Additional Stage Libraries with dockerized StreamSets

In my previous article New Package Manager in Action I showed 3 possible methods for installing additional Stage Libraries onto a StreamSets Data Collector core distribution.

In this article I will demonstrate how this can be used with the Docker distribution of StreamSets Data Collector (SDC). Starting with SDC v2.1.0.1, the public Docker image on Docker Hub is no longer based on the full version but on the smaller, customizable core version.

So how can we use additional stage libraries with a dockerized SDC? There are basically two ways to deal with it.

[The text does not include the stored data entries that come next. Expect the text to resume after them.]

-- ==== Sys2Proof/Safety.lean ====
section
/-! DEFINITION. The terms in which claims speak: the two completions written out from their rules, the invariant of the
machine, and what a command's success means. Nothing here is used by the machine. -/

namespace Sys2Proof.Safety

open Sys2Proof.Machine

/-! ### Completions, written out from R113 and R114 -/

/-- `s` after `complete(r0, r1, r2)` without buffer writes: R113, and the hidden phase discarded (R173). -/
def afterSuccess (r0 r1 r2 : Nat) (s : State) : State :=
  { s with res0 := r0, res1 := r1, res2 := r2, busy := false, done := true, abortreq := false, genkey := none }

/-- `s` after `raise` of the error with this code and this `ERRINFO`: R114, and the hidden phase discarded (R173). -/
def afterError (code : ErrCode) (info : Nat) (s : State) : State :=
  { s with errcode := code, errinfo := info, busy := false, done := true, abortreq := false, genkey := none }

/-- `s` after a draw that used the scripted answer before `rest`: one more in `TRIES`, saturating (R38, R116). -/
def afterScriptedDraw (rest : List Nat) (s : State) : State :=
  { s with tries := min (s.tries + 1) (2 ^ s.cfg.width - 1), source := .scripted rest, outstanding := none }

/-- `s` after a draw from the free source: one more in `TRIES`, saturating (R38, R116). -/
def afterFreeDraw (s : State) : State :=
  { s with tries := min (s.tries + 1) (2 ^ s.cfg.width - 1), freeCount := s.freeCount + 1, outstanding := none }

/-- The pre-draw check of R117 finds nothing: no abort is requested and the retry ceiling is not reached. -/
def NoAbortNoTimeout (s : State) : Prop :=
  s.abortreq = false ∧ (s.retrylim = 0 ∨ s.tries ≠ s.retrylim)

/-- A draw from `[lo, hi]` in the state `s` gives `v` and leaves `t`: the pre-draw check finds nothing (it is not made
while a request is outstanding), and `v`, of the range, is the next scripted answer or the free value due (R116, R117). -/
def DrawGives (s : State) (lo hi v : Nat) (t : State) : Prop :=
  lo ≤ v ∧ v ≤ hi ∧ (s.outstanding = none → NoAbortNoTimeout s)
  ∧ ((∃ rest, s.source = .scripted (v :: rest) ∧ t = afterScriptedDraw rest s)
    ∨ (s.source = .free ∧ v = freeAnswer lo hi s ∧ t = afterFreeDraw s))

/-! ### Mathematics of the document -/

/-- The document's definition of a primitive root: the set of the powers of `g` modulo `n` for the exponents `1..n-1`
is the set `1..n-1` (R150). -/
def PrimitiveRootOf (n g : Nat) : Prop :=
  (Finset.Icc 1 (n - 1)).image (fun k => g ^ k % n) = Finset.Icc 1 (n - 1)

/-- `d` inverts `e` modulo `phi` (R137, R170). -/
def InverseMod (e phi d : Nat) : Prop := d < phi ∧ e * d % phi = 1 % phi

/-! ### The invariant -/

/-- Every word the state holds fits `W` bits, and `BUF` lists words of `BUF[0 .. BUFDEPTH-1]` only (R5, R40, R118). -/
def WordsFit (s : State) : Prop :=
  s.opa < 2 ^ s.cfg.width ∧ s.opb < 2 ^ s.cfg.width ∧ s.opc < 2 ^ s.cfg.width
  ∧ s.res0 < 2 ^ s.cfg.width ∧ s.res1 < 2 ^ s.cfg.width ∧ s.res2 < 2 ^ s.cfg.width
  ∧ s.cmd < 2 ^ s.cfg.width ∧ s.errinfo < 2 ^ s.cfg.width ∧ s.retrylim < 2 ^ s.cfg.width
  ∧ s.efix < 2 ^ s.cfg.width ∧ s.tries < 2 ^ s.cfg.width ∧ s.hRdata < 2 ^ s.cfg.width
  ∧ ∀ c ∈ s.buf.cells, c.1 < s.cfg.bufDepth ∧ c.2 < 2 ^ s.cfg.width

/-- `BUSY` and `DONE` are never both 1 (R33); no error stands while a command runs, and no detail without an error (R34,
R39); an abort request stands only while a command runs (R45). -/
def StatusConsistent (s : State) : Prop :=
  (s.busy = true → s.done = false ∧ s.errcode = .none)
  ∧ (s.errcode = .none → s.errinfo = 0)
  ∧ (s.abortreq = true → s.busy = true)

/-- A prime that `GENKEY` may have drawn from its range (R172, R173). -/
def PrimeOfRange (s : State) (p : Nat) : Prop := p.Prime ∧ s.opa ≤ p ∧ p ≤ s.opb

/-- What the hidden phase holds while `GENKEY` runs (R46, R173): primes of the range, different, and in phase `E` their
totient, at least 3 and not coprime to `EFIX`. No other command holds a phase. -/
def PhaseConsistent (s : State) : Prop :=
  match s.genkey with
  | none => True
  | some phase =>
    s.busy = true ∧ s.cmd = 0x20 ∧ s.opa ≤ s.opb ∧ s.opb < s.cfg.half
    ∧ match phase with
      | .p => True
      | .q p => PrimeOfRange s p
      | .e p q phi =>
        PrimeOfRange s p ∧ PrimeOfRange s q ∧ p ≠ q ∧ phi = (p - 1) * (q - 1) ∧ 3 ≤ phi ∧ Nat.gcd s.efix phi ≠ 1

/-- The range `(lo, hi)` of the draw that the running command makes next, if it makes one (R132, R173). -/
def nextDrawRange (s : State) : Option (Nat × Nat) :=
  if s.cmd = 0x02 then (if s.opa ≤ s.opb then some (s.opa, s.opb) else none)
  else if s.cmd = 0x20 then
    match s.genkey with
    | none => if s.opa ≤ s.opb ∧ s.opb < s.cfg.half then some (s.opa, s.opb) else none
    | some .p => some (s.opa, s.opb)
    | some (.q _) => some (s.opa, s.opb)
    | some (.e _ _ phi) => some (2, phi - 1)
  else none

/-- A running command has made no more draws than `RETRYLIM` allows (R38, R117), and a request that the source has not
answered is the one the running command makes, on a range that is not empty (R76). -/
def DrawsConsistent (s : State) : Prop :=
  (s.busy = true → s.retrylim ≠ 0 → s.tries ≤ s.retrylim)
  ∧ ∀ r, s.outstanding = some r →
      s.busy = true ∧ nextDrawRange s = some r ∧ r.1 ≤ r.2 ∧ (s.retrylim ≠ 0 → s.tries < s.retrylim)

/-- The invariant that every step keeps. -/
structure Inv (s : State) : Prop where
  config : s.cfg.wellFormed = true
  memory : s.buf.wf
  words : WordsFit s
  status : StatusConsistent s
  phase : PhaseConsistent s
  draws : DrawsConsistent s

/-! ### Runs -/

/-- `(e, d, n)` is what one success completion of `GENKEY` left in `RES0`, `RES1`, `RES2`, from a state that satisfies
the invariant (R171, R175). -/
def KeyFromGenkey (e d n : Nat) : Prop :=
  ∃ s t, Inv s ∧ s.busy = true ∧ s.cmd = 0x20 ∧ exec .genkey s = .next t
    ∧ t.busy = false ∧ t.errcode = .none ∧ e = t.res0 ∧ d = t.res1 ∧ n = t.res2

/-- The commands that make no draw (R111). -/
def DrawsNothing (i : Instr) : Prop := i ≠ .genprime ∧ i ≠ .genkey

/-- The states `s` and `s'` agree on the explicit inputs of the command `i` (R13): the operand registers it reads, and for
`ENCRYPT` and `DECRYPT` the words of the buffer prefix (the table of R94; configuration and draws play no part for a
command that draws nothing, R120). -/
def SameInputs (i : Instr) (s s' : State) : Prop :=
  match i with
  | .isprime => s.opa = s'.opa
  | .genprime => s.opa = s'.opa ∧ s.opb = s'.opb
  | .modpow => s.opa = s'.opa ∧ s.opb = s'.opb ∧ s.opc = s'.opc
  | .modinv => s.opa = s'.opa ∧ s.opc = s'.opc
  | .isproot => s.opa = s'.opa ∧ s.opc = s'.opc
  | .findroots => s.opc = s'.opc
  | .trace => s.opa = s'.opa ∧ s.opc = s'.opc
  | .genkey => s.opa = s'.opa ∧ s.opb = s'.opb
  | .encrypt => s.opa = s'.opa ∧ s.opb = s'.opb ∧ s.opc = s'.opc ∧ ∀ k, k < s.opa → bufRead s k = bufRead s' k
  | .decrypt => s.opa = s'.opa ∧ s.opb = s'.opb ∧ s.opc = s'.opc ∧ ∀ k, k < s.opa → bufRead s k = bufRead s' k

/-- The host access `t`, made in the state `s`, breaks an access rule: a write or a buffer read that the busy lock
refuses, a write to a read-only register, any access to an unmapped address (R64, R65, R67). -/
def BreaksAccessRule (s : State) : Transaction → Prop
  | .read a =>
    match locate s.cfg a with
    | .reg _ => False
    | .buf _ => s.busy = true
    | .unmapped => True
  | .write a _ =>
    match locate s.cfg a with
    | .reg .status => False
    | .reg .ctrl => False
    | .reg .res0 => True
    | .reg .res1 => True
    | .reg .res2 => True
    | .reg .errinfo => True
    | .reg .tries => True
    | .reg _ => s.busy = true
    | .buf _ => s.busy = true
    | .unmapped => True

end Sys2Proof.Safety
end

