/-- R157: `TRACE` writes the trace of `g` to `BUF[0 .. L-1]`, its length and the primitive-root flag to the results, and
leaves the other words. -/
def Obligations.TraceWritesThePowers : Prop :=
  decode 0x12 = .ok .trace
  ∧ ∀ s : State,
      (¬ s.opc.Prime → exec .trace s = .next (afterError .notPrime 0 s))
      ∧ (s.opc.Prime → s.opc - 1 > s.cfg.bufDepth → exec .trace s = .next (afterError .operand 4 s))
      ∧ (s.opc.Prime → s.opc - 1 ≤ s.cfg.bufDepth →
          ∃ (len flag : Nat) (m : Memory),
            exec .trace s = .next { afterSuccess len flag 0 s with buf := m }
            ∧ 1 ≤ len ∧ len ≤ s.opc - 1
            ∧ (∀ k, 1 ≤ k → k < len → s.opa ^ k % s.opc ≠ 1) ∧ (len < s.opc - 1 → s.opa ^ len % s.opc = 1)
            ∧ (PrimitiveRootOf s.opc s.opa → flag = 1) ∧ (¬ PrimitiveRootOf s.opc s.opa → flag = 0)
            ∧ (∀ i, i < len → bufAt m i = some (s.opa ^ (i + 1) % s.opc))
            ∧ ∀ i, len ≤ i → bufAt m i = bufAt s.buf i)

/-! ### RSA Engine -/

/-- R172, R173: the first step of `GENKEY` makes the operand checks, in this order, before any draw. -/
def Obligations.GenkeyChecksItsRange : Prop :=
  decode 0x20 = .ok .genkey
  ∧ ∀ s : State, s.genkey = none →
      (s.opa > s.opb → exec .genkey s = .next (afterError .operand 1 s))
      ∧ (s.opa ≤ s.opb → 2 ^ (s.cfg.width / 2) ≤ s.opb → exec .genkey s = .next (afterError .operand 5 s))

/-- R117, R173: in every phase of `GENKEY` a draw that is due is not made when an abort is requested, or when the retry
ceiling is reached. -/
def Obligations.GenkeyHonoursAbortAndCeiling : Prop :=
  ∀ (s : State) (r : Nat × Nat), s.cmd = 0x20 → nextDrawRange s = some r → s.outstanding = none →
    (s.abortreq = true → exec .genkey s = .next (afterError .aborted 0 s))
    ∧ (s.abortreq = false → s.retrylim ≠ 0 → s.tries = s.retrylim → exec .genkey s = .next (afterError .timeout 0 s))

/-- R173, phase `P` (and the first step): a composite value leaves the phase, a prime one becomes `p`. The case of a late
answer to an outstanding request, drawn with no new pre-draw check, is the model's (notes/assumptions/5.md). -/
def Obligations.GenkeyFirstPrime : Prop :=
  ∀ (s t : State) (v : Nat),
    (s.genkey = none ∧ s.opb < 2 ^ (s.cfg.width / 2)) ∨ s.genkey = some .p → DrawGives s s.opa s.opb v t →
    (v.Prime → exec .genkey s = .next { t with genkey := some (.q v) })
    ∧ (¬ v.Prime → exec .genkey s = .next { t with genkey := some .p })

/-- R173, R174, phase `Q`: a composite value or `p` again leaves the phase; another prime becomes `q`, and then `EFIX`
coprime to `phi` completes the command in this step, `phi < 3` ends it with `ERR_KEYGEN`, and else phase `E` begins. The
case of a late answer to an outstanding request, drawn with no new pre-draw check, is the model's (notes/assumptions/5.md). -/
def Obligations.GenkeySecondPrime : Prop :=
  ∀ (s t : State) (p v : Nat), s.genkey = some (.q p) → p.Prime → DrawGives s s.opa s.opb v t →
    ((¬ v.Prime ∨ v = p) → exec .genkey s = .next t)
    ∧ (v.Prime → v ≠ p →
        (Nat.gcd s.efix ((p - 1) * (v - 1)) = 1 →
          ∃ d, InverseMod s.efix ((p - 1) * (v - 1)) d ∧ exec .genkey s = .next (afterSuccess s.efix d (p * v) t))
        ∧ (Nat.gcd s.efix ((p - 1) * (v - 1)) ≠ 1 → (p - 1) * (v - 1) < 3 →
          exec .genkey s = .next (afterError .keygen 0 t))
        ∧ (Nat.gcd s.efix ((p - 1) * (v - 1)) ≠ 1 → 3 ≤ (p - 1) * (v - 1) →
          exec .genkey s = .next { t with genkey := some (.e p v ((p - 1) * (v - 1))) }))

/-- R173, phase `E`: a value that is not coprime to `phi` leaves the phase, a coprime one is the public exponent. The
case of a late answer to an outstanding request, drawn with no new pre-draw check, is the model's (notes/assumptions/5.md). -/
def Obligations.GenkeyPublicExponent : Prop :=
  ∀ (s t : State) (p q phi v : Nat), s.genkey = some (.e p q phi) → 3 ≤ phi → DrawGives s 2 (phi - 1) v t →
    (Nat.gcd v phi ≠ 1 → exec .genkey s = .next t)
    ∧ (Nat.gcd v phi = 1 → ∃ d, InverseMod v phi d ∧ exec .genkey s = .next (afterSuccess v d (p * q) t))

/-- R175: what a success completion of `GENKEY` guarantees. -/
def Obligations.GenkeySuccessIsAKeypair : Prop :=
  ∀ s t : State, Inv s → s.busy = true → s.cmd = 0x20 → exec .genkey s = .next t → t.busy = false → t.errcode = .none →
    ∃ p q phi, PrimeOfRange s p ∧ PrimeOfRange s q ∧ p ≠ q ∧ t.res2 = p * q ∧ phi = (p - 1) * (q - 1)
      ∧ Nat.gcd t.res0 phi = 1 ∧ InverseMod t.res0 phi t.res1
      ∧ (Nat.gcd s.efix phi = 1 → t.res0 = s.efix)
      ∧ (Nat.gcd s.efix phi ≠ 1 → 2 ≤ t.res0 ∧ t.res0 ≤ phi - 1)

/-- R171: the round-trip law of every keypair that `GENKEY` makes. -/
def Obligations.KeypairRoundTrip : Prop :=
  ∀ e d n m : Nat, KeyFromGenkey e d n → m < n → (m ^ e % n) ^ d % n = m

/-- R178, R179: `ENCRYPT`: the checks in their order, the lowest offending index, and the words it writes; an error
writes none. That an unwritten message word enters as a free value, the same in both passes, and that free values are
counted, is the model's choice (notes/assumptions/3.md). -/
def Obligations.EncryptMapsThePrefix : Prop :=
  decode 0x21 = .ok .encrypt
  ∧ ∀ s : State,
      (s.opc = 0 → exec .encrypt s = .next (afterError .operand 2 s))
      ∧ (s.opc ≠ 0 → s.opa > s.cfg.bufDepth → exec .encrypt s = .next (afterError .operand 3 s))
      ∧ (∀ i, s.opc ≠ 0 → s.opa ≤ s.cfg.bufDepth → i < s.opa → s.opc ≤ bufRead s i → (∀ j, j < i → bufRead s j < s.opc) →
          ∃ k, exec .encrypt s = .next { afterError .msgTooLarge i s with freeCount := k }
            ∧ ((∀ j, j < s.opa → bufAt s.buf j ≠ none) → k = s.freeCount))
      ∧ (s.opc ≠ 0 → s.opa ≤ s.cfg.bufDepth → (∀ i, i < s.opa → bufRead s i < s.opc) →
          ∃ m k, exec .encrypt s = .next { afterSuccess s.opa 0 0 s with buf := m, freeCount := k }
            ∧ (∀ i, i < s.opa → bufAt m i = some (bufRead s i ^ s.opb % s.opc))
            ∧ (∀ i, s.opa ≤ i → bufAt m i = bufAt s.buf i)
            ∧ ((∀ j, j < s.opa → bufAt s.buf j ≠ none) → k = s.freeCount))

/-- R180: `DECRYPT`: the same map with no check of the words. That an unwritten word enters as a free value, and that free
values are counted, is the model's choice (notes/assumptions/3.md). -/
def Obligations.DecryptMapsThePrefix : Prop :=
  decode 0x22 = .ok .decrypt
  ∧ ∀ s : State,
      (s.opc = 0 → exec .decrypt s = .next (afterError .operand 2 s))
      ∧ (s.opc ≠ 0 → s.opa > s.cfg.bufDepth → exec .decrypt s = .next (afterError .operand 3 s))
      ∧ (s.opc ≠ 0 → s.opa ≤ s.cfg.bufDepth →
          ∃ m k, exec .decrypt s = .next { afterSuccess s.opa 0 0 s with buf := m, freeCount := k }
            ∧ (∀ i, i < s.opa → bufAt m i = some (bufRead s i ^ s.opb % s.opc))
            ∧ (∀ i, s.opa ≤ i → bufAt m i = bufAt s.buf i)
            ∧ ((∀ j, j < s.opa → bufAt s.buf j ≠ none) → k = s.freeCount))

/-- R181: with a key that `GENKEY` made, `DECRYPT` after a successful `ENCRYPT` restores the message word for word, and
with it the whole buffer. -/
def Obligations.DecryptRestoresTheMessage : Prop :=
  ∀ (e d n : Nat) (s t u : State), KeyFromGenkey e d n → s.opb = e → s.opc = n → s.errcode = .none →
    (∀ i, i < s.opa → bufAt s.buf i ≠ none) → exec .encrypt s = .next t → t.errcode = .none →
    exec .decrypt { t with opb := d } = .next u →
    u.errcode = .none ∧ ∀ i, bufAt u.buf i = bufAt s.buf i
end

  1. the Manual Installation: just using the 3 alternative ways as shown in my previous article New Package Manager in Action
  2. the Automatic Installation: using a derived Docker image to automatically install the needed stage libraries either at build time or at run(start) time.

1. Manual Installation

For the manual approach we can use the three alternative ways shown in the previous blog article:

Using the UI

Start a docker container:

docker run -p 18630:18630 -d --name sdc streamsets/datacollector:2.1.0.1

Open StreamSets Data Collector on http://localhost:18630 and navigate to Package Manager http://localhost:18630/collector/packageManager. Install the required stage libraries and then restart the docker container:

docker restart sdc

Using the CLI

Start a container the same way as above:

docker run -p 18630:18630 -d --name sdc streamsets/datacollector:2.1.0.1

To use the CLI, create a new bash session in the running sdc container:

docker exec -ti sdc bash

Inside the bash shell you can install all the necessary stage libraries using the streamsets stagelibs command. Unfortunately there is a problem with the stagelibs script when running on Alpine Linux, which the StreamSets Docker instance is based on (GitHub Ticket). The following command changes the problematic -status arg to -s:

sed -i -e 's/run sha1sum --status/run sha1sum -s/g'  $SDC_DIST/libexec/_stagelibs

After that fix, the stagelibs command should work:

$SDC_DIST/bin/streamsets stagelibs -install=streamsets-datacollector-apache-kafka_0_10-lib

In order to activate the libraries, exit from the bash session inside the container and restart this container:

docker restart sdc

Using the RESTful API

Again start a docker container:

docker run -p 18630:18630 -d --name sdc streamsets/datacollector:2.1.0.1

Navigate to http://localhost:18630/collector/restapi to open the RESTful API page. Here you can add the needed stage libraries as documented in my previous blog “3. Installing using the RESTful API”.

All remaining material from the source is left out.